WHAT YOU NEED TO DO: In the entries below, go to the line containing "let no := nbit z.st 8 || nbit z.st 9" and repeat it along with every later line, exactly.

DATA SHOWN:
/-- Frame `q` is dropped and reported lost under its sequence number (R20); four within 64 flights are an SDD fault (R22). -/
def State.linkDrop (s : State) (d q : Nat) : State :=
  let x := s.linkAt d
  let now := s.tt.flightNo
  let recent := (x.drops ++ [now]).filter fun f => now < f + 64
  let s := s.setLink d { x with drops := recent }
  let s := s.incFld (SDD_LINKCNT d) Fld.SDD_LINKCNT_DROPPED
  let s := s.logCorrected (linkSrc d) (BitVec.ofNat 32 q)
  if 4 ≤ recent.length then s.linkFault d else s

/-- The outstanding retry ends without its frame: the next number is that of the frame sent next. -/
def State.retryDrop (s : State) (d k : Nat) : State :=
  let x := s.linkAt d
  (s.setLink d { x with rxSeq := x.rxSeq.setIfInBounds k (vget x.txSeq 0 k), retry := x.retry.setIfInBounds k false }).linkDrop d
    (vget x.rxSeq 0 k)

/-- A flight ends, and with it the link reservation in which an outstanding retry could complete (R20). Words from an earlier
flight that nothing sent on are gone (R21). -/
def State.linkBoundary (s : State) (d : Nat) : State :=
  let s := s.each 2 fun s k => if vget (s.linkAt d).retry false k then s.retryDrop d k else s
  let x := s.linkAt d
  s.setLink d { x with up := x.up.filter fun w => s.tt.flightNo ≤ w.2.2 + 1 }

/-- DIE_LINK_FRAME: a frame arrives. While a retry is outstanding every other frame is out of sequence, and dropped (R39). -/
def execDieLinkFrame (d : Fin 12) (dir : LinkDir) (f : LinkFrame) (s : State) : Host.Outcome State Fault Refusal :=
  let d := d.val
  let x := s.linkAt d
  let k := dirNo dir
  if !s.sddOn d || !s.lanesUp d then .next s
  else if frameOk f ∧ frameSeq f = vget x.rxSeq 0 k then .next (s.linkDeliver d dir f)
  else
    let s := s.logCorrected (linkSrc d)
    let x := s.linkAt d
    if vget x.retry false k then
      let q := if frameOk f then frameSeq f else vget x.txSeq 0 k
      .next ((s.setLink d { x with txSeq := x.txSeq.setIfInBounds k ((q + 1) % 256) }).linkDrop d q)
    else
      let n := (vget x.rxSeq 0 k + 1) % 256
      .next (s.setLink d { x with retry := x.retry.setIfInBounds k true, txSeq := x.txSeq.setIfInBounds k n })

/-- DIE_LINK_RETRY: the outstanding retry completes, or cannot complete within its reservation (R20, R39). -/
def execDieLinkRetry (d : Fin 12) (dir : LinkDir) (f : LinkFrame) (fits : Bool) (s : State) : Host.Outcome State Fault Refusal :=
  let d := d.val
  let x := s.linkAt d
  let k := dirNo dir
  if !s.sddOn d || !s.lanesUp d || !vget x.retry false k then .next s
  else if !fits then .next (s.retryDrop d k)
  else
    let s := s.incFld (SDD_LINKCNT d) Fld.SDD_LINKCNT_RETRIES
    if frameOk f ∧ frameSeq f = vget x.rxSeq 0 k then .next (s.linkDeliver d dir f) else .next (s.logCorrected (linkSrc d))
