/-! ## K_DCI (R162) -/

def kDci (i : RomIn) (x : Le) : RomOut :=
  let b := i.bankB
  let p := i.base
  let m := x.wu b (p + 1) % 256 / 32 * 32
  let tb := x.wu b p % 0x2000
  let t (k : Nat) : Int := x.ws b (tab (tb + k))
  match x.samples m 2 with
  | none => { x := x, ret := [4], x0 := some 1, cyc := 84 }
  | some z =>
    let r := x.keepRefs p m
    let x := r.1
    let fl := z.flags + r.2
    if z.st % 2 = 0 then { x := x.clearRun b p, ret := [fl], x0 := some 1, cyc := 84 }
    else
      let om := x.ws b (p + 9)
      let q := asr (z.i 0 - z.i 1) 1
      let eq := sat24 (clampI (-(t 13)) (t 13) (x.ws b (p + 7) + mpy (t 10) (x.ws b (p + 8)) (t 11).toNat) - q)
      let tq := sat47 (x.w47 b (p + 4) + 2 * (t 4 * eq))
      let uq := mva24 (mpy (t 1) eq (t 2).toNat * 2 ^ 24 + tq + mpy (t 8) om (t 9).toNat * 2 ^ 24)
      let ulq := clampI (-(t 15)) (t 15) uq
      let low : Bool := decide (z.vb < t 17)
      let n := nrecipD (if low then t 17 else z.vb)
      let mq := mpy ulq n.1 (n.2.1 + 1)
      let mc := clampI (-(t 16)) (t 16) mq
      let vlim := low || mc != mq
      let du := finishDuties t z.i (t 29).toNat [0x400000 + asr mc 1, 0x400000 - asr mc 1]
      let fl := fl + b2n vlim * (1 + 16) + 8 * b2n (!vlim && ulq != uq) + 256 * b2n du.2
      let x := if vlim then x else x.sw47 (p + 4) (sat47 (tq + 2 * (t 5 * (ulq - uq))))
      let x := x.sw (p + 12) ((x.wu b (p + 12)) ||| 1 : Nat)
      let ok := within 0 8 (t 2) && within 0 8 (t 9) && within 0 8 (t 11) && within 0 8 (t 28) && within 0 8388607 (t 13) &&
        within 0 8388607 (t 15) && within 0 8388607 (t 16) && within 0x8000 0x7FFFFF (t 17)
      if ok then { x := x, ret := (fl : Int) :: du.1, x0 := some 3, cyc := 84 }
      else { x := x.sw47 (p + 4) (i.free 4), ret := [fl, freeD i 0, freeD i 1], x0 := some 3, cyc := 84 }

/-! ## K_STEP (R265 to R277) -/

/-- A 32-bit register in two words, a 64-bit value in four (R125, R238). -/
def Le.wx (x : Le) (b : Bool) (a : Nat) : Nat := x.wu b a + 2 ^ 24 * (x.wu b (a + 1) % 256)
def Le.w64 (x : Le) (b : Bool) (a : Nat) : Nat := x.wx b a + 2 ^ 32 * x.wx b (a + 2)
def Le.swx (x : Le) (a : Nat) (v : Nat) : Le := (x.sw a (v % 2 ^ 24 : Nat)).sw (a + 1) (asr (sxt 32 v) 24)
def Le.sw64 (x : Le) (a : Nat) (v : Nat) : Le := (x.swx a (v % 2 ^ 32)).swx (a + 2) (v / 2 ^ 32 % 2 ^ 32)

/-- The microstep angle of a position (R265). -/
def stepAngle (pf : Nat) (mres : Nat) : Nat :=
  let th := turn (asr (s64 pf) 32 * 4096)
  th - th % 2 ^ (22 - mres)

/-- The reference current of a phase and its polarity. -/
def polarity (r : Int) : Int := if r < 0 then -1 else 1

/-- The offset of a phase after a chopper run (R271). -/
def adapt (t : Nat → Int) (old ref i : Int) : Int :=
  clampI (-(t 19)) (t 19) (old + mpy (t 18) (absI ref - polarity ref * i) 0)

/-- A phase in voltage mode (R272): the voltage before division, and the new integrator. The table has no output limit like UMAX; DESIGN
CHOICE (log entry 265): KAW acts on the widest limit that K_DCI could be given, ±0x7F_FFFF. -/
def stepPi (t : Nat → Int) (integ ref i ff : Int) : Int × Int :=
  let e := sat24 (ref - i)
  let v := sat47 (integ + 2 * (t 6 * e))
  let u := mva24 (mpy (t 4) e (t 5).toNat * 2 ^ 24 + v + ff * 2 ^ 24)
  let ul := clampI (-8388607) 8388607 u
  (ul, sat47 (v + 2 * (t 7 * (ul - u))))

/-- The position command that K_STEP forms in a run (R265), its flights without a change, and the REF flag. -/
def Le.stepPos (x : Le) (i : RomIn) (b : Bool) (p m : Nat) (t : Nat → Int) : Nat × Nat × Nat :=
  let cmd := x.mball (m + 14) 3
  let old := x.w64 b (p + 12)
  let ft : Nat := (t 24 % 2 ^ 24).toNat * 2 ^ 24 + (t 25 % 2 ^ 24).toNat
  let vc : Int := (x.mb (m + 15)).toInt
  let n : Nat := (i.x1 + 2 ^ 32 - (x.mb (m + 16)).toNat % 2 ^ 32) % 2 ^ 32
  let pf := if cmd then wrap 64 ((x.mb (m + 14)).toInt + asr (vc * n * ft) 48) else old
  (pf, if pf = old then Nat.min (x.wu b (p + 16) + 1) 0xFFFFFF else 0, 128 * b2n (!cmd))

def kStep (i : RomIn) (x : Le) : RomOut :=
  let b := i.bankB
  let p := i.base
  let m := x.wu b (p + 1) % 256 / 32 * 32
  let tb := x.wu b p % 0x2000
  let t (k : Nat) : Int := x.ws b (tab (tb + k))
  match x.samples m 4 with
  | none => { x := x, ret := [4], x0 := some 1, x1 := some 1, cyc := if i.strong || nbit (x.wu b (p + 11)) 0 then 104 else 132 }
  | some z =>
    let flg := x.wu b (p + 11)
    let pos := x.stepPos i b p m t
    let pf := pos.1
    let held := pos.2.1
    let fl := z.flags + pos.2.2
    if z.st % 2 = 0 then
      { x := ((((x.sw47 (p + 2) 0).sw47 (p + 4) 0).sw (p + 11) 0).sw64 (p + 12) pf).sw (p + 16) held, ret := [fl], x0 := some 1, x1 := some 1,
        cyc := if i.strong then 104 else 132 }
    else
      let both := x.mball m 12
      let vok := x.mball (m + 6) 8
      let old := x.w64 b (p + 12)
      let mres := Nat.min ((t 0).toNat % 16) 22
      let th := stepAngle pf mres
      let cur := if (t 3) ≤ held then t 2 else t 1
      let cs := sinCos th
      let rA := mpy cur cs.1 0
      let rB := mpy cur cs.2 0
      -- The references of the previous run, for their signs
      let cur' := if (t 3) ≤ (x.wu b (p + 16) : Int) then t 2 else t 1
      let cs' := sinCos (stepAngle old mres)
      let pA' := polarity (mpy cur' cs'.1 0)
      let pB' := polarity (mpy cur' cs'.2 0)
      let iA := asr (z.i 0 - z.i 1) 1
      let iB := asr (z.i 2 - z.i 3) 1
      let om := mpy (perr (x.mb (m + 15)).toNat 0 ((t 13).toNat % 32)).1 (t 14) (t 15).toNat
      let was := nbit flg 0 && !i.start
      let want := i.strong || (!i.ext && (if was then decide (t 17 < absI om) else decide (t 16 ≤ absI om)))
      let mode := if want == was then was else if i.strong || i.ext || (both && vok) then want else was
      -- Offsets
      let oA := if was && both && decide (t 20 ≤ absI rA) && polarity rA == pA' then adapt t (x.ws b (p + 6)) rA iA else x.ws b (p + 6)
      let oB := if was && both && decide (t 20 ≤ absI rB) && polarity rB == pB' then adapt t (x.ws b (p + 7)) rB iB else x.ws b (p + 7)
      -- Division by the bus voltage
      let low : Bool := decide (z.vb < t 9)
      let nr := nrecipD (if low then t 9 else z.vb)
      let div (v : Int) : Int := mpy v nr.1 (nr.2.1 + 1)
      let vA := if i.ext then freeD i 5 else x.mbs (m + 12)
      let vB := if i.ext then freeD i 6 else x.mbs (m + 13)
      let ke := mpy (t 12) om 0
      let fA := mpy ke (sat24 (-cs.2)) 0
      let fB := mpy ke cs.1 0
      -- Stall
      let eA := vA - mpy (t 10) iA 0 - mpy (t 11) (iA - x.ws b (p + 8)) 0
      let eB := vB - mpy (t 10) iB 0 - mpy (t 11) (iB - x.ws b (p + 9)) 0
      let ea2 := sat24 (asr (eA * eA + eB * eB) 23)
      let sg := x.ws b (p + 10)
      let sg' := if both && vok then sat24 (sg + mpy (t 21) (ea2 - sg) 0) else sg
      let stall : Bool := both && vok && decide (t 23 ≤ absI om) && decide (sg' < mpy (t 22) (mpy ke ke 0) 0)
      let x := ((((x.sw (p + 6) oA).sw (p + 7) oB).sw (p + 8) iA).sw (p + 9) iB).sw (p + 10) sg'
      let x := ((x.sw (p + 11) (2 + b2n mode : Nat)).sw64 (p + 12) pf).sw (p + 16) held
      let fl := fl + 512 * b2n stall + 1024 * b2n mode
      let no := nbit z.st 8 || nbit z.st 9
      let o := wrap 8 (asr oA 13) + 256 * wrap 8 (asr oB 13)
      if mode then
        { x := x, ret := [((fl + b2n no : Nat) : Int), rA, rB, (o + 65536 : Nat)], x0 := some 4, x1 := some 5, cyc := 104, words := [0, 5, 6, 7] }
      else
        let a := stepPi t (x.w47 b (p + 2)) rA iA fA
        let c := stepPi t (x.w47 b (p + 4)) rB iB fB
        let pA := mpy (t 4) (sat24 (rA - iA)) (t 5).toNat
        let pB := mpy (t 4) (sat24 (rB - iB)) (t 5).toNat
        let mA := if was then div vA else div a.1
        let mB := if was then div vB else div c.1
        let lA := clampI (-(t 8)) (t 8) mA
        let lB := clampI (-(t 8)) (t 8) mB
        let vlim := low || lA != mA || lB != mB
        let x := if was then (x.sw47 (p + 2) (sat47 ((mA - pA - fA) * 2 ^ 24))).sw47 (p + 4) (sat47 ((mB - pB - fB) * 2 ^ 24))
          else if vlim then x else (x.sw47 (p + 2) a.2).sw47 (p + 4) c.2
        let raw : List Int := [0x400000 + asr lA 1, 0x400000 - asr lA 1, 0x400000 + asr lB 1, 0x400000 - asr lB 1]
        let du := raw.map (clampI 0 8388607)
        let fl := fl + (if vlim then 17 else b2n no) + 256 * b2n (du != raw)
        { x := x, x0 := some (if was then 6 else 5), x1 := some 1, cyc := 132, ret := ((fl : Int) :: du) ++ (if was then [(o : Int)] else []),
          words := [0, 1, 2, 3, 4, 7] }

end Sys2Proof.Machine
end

SOLUTION FOR THIS PROBLEM:
      let no := nbit z.st 8 || nbit z.st 9
      let o := wrap 8 (asr oA 13) + 256 * wrap 8 (asr oB 13)
      if mode then
        { x := x, ret := [((fl + b2n no : Nat) : Int), rA, rB, (o + 65536 : Nat)], x0 := some 4, x1 := some 5, cyc := 104, words := [0, 5, 6, 7] }
      else
        let a := stepPi t (x.w47 b (p + 2)) rA iA fA
        let c := stepPi t (x.w47 b (p + 4)) rB iB fB
        let pA := mpy (t 4) (sat24 (rA - iA)) (t 5).toNat
        let pB := mpy (t 4) (sat24 (rB - iB)) (t 5).toNat
        let mA := if was then div vA else div a.1
        let mB := if was then div vB else div c.1
        let lA := clampI (-(t 8)) (t 8) mA
        let lB := clampI (-(t 8)) (t 8) mB
        let vlim := low || lA != mA || lB != mB
        let x := if was then (x.sw47 (p + 2) (sat47 ((mA - pA - fA) * 2 ^ 24))).sw47 (p + 4) (sat47 ((mB - pB - fB) * 2 ^ 24))
          else if vlim then x else (x.sw47 (p + 2) a.2).sw47 (p + 4) c.2
        let raw : List Int := [0x400000 + asr lA 1, 0x400000 - asr lA 1, 0x400000 + asr lB 1, 0x400000 - asr lB 1]
        let du := raw.map (clampI 0 8388607)
        let fl := fl + (if vlim then 17 else b2n no) + 256 * b2n (du != raw)
        { x := x, x0 := some (if was then 6 else 5), x1 := some 1, cyc := 132, ret := ((fl : Int) :: du) ++ (if was then [(o : Int)] else []),
          words := [0, 1, 2, 3, 4, 7] }

end Sys2Proof.Machine
end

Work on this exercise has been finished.